I’m always surprised that they are surprised.  I wouldn’t dream of dealing with, say, a client who is facing divorce proceedings who owns a business, without talking to his or her accountant or financial planner.  I will want to understand how the business, and the family unit, ticks and how both may be affected by the advice I will be offering.

As a family lawyer dealing with divorce, civil partnership or separation issues I always have one eye on the financial planning issues that will arise in a case.  When I refer to financial planning, I do not mean sitting down with a divorce client and simply subtracting the outstanding mortgage from the value of the matrimonial home to work out the net equity.  No, I mean something much more sophisticated and, in general terms, beyond the skill set (and regulatory authority) of lawyers.

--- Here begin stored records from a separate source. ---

-- ==== Sys2Proof/Machine/Flags.lean ====
section
/-!
DEFINITION. The one flag computation of the core (spec/44_compare_jump.md R120). No arithmetic instruction
writes a flag (spec/10_state.md R32).
-/

namespace Sys2Proof.Machine

/-- cmp's result: 16-bit equality (R120). -/
def compareFlag (a b : Word) : Bool := a == b

/-- je's condition: the flag, which it reads and does not clear (R121). -/
def jumpIfEqualTaken (s : State) : Bool := s.flag

end Sys2Proof.Machine
end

I will set out just a few examples.

Financial planning in divorce and civil partnership dissolution

With the exception of the most straightforward of divorce cases, perhaps one where there are no children or little or no assets, I would look to import financial planning advice for my clients.  The following scenarios are familiar ones:

  • The family home may need to be sold but this will involve exploring realistically the mortgage capacity of each spouse.  How much can be borrowed and what would be taken into account by a mortgage lender as income?  Will bonuses count?  If a wife is to receive maintenance payments from her husband after divorce, will this count as income in her name and improve her ability to obtain a mortgage advance?  
  • How much money will there be to live on: now, in five years’ time, or at retirement?  When family lawyers sit down with their clients to complete financial disclosure they need to detail all the outgoings their client will face.  Speaking frankly, for most lawyers, this has always been a bit of a chore.  There’s nothing exciting about working out utility costs or the public transport costs for your client to get to her new job.  Where’s the law in that?  So it tended to be done in a pretty slapdash way.  But this exercise is crucial.  The outcome impacts directly upon your client’s quality of life after divorce. It deserves some time and attention.  Financial planners use fairly sophisticated cash flow software that models the fluctuations in income and outgoings for clients over a long period of time.  In other words, they properly plan for the future.  This data is invaluable for the family lawyer who wants to negotiate the best outcome for their client in any divorce settlement.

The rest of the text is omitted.